First find the line with "i => some i" in the entries below, then set down exactly every line through the line with "(R24, R188). -/", that line included.

Collected data entries
────────────────────────────────────────
-- ==== Sys2Proof/Safety.lean ====
section
/-! DEFINITION. The terms the claims use: what an instruction leaves unchanged, the invariants of the machine, and runs. -/

namespace Sys2Proof.Machine

/-! ## Frames -/

/-- Every register outside `rs` keeps its value and its written bit. -/
def KeepsRegs (rs : List RegIdx) (s t : State) : Prop :=
  ∀ r, r ∉ rs → t.reg r = s.reg r ∧ t.written r = s.written r

/-- The call stack and its pointer are unchanged. -/
def KeepsStack (s t : State) : Prop := t.stack = s.stack ∧ t.sp = s.sp

/-- Every byte of memory reads as before. -/
def KeepsMemory (s t : State) : Prop := ∀ a, t.mem.readByte a = s.mem.readByte a

/-- The frame of an instruction that writes at most the registers `rs`: every other register, the call stack, every byte of
memory and the key events to come are unchanged. -/
def Frame (rs : List RegIdx) (s t : State) : Prop :=
  KeepsRegs rs s t ∧ KeepsStack s t ∧ KeepsMemory s t ∧ t.keys = s.keys

/-- The pc and the status are unchanged. -/
def KeepsControl (s t : State) : Prop := t.pc = s.pc ∧ t.status = s.status

/-- An instruction with the word `w`, executed on `s` (whose pc holds a + 2), ended in a run fault: the record names `w` and
a, the pc stays at a + 2, and nothing else changed (R183, R184). -/
def FaultedBy (kind : RunFault) (w : Word) (reg : Option RegIdx) (s t : State) : Prop :=
  t.status = .faulted { kind := kind, opcode := some w, addr := s.pc - 2, reg := reg } ∧ t.pc = s.pc ∧ Frame [] s t

/-- The registers an instruction's execution may write (the table of R22). LDK's own V0 is written at the key event. -/
def Writes : Instr → List RegIdx
  | .halt | .ret | .jmp _ | .call _ | .se _ _ | .sne _ _ | .ldk => []
  | .ld x _ | .or x _ | .and x _ | .xor x _ => [x]
  | .add x _ | .sub x _ | .mul x _ | .div x _ => [x, flagReg]

/-- The registers an instruction reads, in order (the table of R22; R185). -/
def Reads : Instr → List RegIdx
  | .halt | .ret | .jmp _ | .call _ | .ld _ _ | .ldk => []
  | .se x _ | .sne x _ => [x]
  | .or x y | .and x y | .xor x y | .add x y | .sub x y | .mul x y | .div x y => [x, y]

/-! ## What stands at the pc -/

/-- The instruction that the next fetch gives, if it is one. -/
def instrAt (s : State) : Option Instr :=
  match fetchWord s.mem s.pc with
  | none => none
  | some w =>
    match decode w with
    | .ok i => some i
    | .error _ => none

/-! ## Invariants -/

/-- Every occupied call-stack slot holds a return address that a CALL can push: at most 4096 (R28, R122). -/
def SlotsBounded (s : State) : Prop := ∀ j : Fin 16, j.val < s.sp.val → s.stack[j].toNat ≤ 4096

/-- Every register is written: no read can raise UnwrittenRegisterRead (R24, R188). -/
def AllWritten (s : State) : Prop := ∀ r, s.written r = true

/-- The machine's invariant: memory in canonical form, bounded return addresses, and the pc in 0..4098 (R28, R50). -/
def MachineInv (s : State) : Prop := s.mem.wf = true ∧ SlotsBounded s ∧ s.pc.toNat ≤ 4098

/-- The two states differ at most in call-stack slots at or above sp (R212). -/
def AgreeOnLive (s t : State) : Prop :=
  s.V = t.V ∧ s.Vdef = t.Vdef ∧ s.pc = t.pc ∧ s.sp = t.sp ∧ s.mem = t.mem ∧ s.status = t.status ∧ s.keys = t.keys ∧
    ∀ j : Fin 16, j.val < s.sp.val → s.stack[j] = t.stack[j]

/-- The lowest `d` slots of the call stack are occupied, and hold what they hold in `f`: return addresses still to be used. -/
def HoldsFrames (d : Nat) (f : Vector Word 16) (s : State) : Prop :=
  d ≤ s.sp.val ∧ ∀ j : Fin 16, j.val < d → s.stack[j] = f[j]

/-- The two states agree but for the registers outside `rs`, their values and written bits. -/
def AgreeOn (rs : List RegIdx) (s t : State) : Prop :=
  (∀ r, r ∈ rs → s.reg r = t.reg r ∧ s.written r = t.written r) ∧ s.pc = t.pc ∧ s.stack = t.stack ∧ s.sp = t.sp ∧
    s.mem = t.mem ∧ s.status = t.status ∧ s.keys = t.keys

/-! ## Runs -/

/-- `t` is reached from `s` by steps of the machine. -/
inductive Reachable : State → State → Prop where
  | refl (s : State) : Reachable s s
  | next {s t u : State} : Reachable s t → step t = .next u → Reachable s u

/-- A safe run: no state reached from `s` has ended in a fault. -/
def SafeRun (s : State) : Prop := ∀ t, Reachable s t → ∀ r, t.status ≠ .faulted r

/-- A step that neither calls nor returns: a key event, or an instruction other than CALL and RET. -/
def PlainStep (s t : State) : Prop :=
  step s = .next t ∧
    (s.status = .waitKey ∨
      (s.status = .running ∧ ∃ i, instrAt s = some i ∧ (∀ nnn, i ≠ .call nnn) ∧ i ≠ .ret))

/-- A CALL that pushes. -/
def CallStep (s t : State) : Prop :=
  step s = .next t ∧ s.status = .running ∧ s.sp.val < 16 ∧ ∃ nnn, instrAt s = some (.call nnn)

/-- A RET that pops. -/
def RetStep (s t : State) : Prop :=
  step s = .next t ∧ s.status = .running ∧ s.sp.val ≠ 0 ∧ instrAt s = some .ret

/-- A stretch of a run in which every CALL is matched by a RET (R126). -/
inductive BalancedRun : State → State → Prop where
  | refl (s : State) : BalancedRun s s
  | plain {s t u : State} : PlainStep s t → BalancedRun t u → BalancedRun s u
  | nested {s t u v w : State} : CallStep s t → BalancedRun t u → RetStep u v → BalancedRun v w → BalancedRun s w

/-- Execute CALLs in a row, each in the state the one before left, with the pc advanced past each CALL as the prologue of R100
does. -/
def callAll : List Addr12 → State → Out
  | [], s => .next s
  | nnn :: rest, s => andThen (exec (.call nnn) (advance s)) (callAll rest)

end Sys2Proof.Machine
end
────────────────────────────────────────
- _Written answer_
    | .ok i => some i
    | .error _ => none

/-! ## Invariants -/

/-- Every occupied call-stack slot holds a return address that a CALL can push: at most 4096 (R28, R122). -/
def SlotsBounded (s : State) : Prop := ∀ j : Fin 16, j.val < s.sp.val → s.stack[j].toNat ≤ 4096

/-- Every register is written: no read can raise UnwrittenRegisterRead (R24, R188). -/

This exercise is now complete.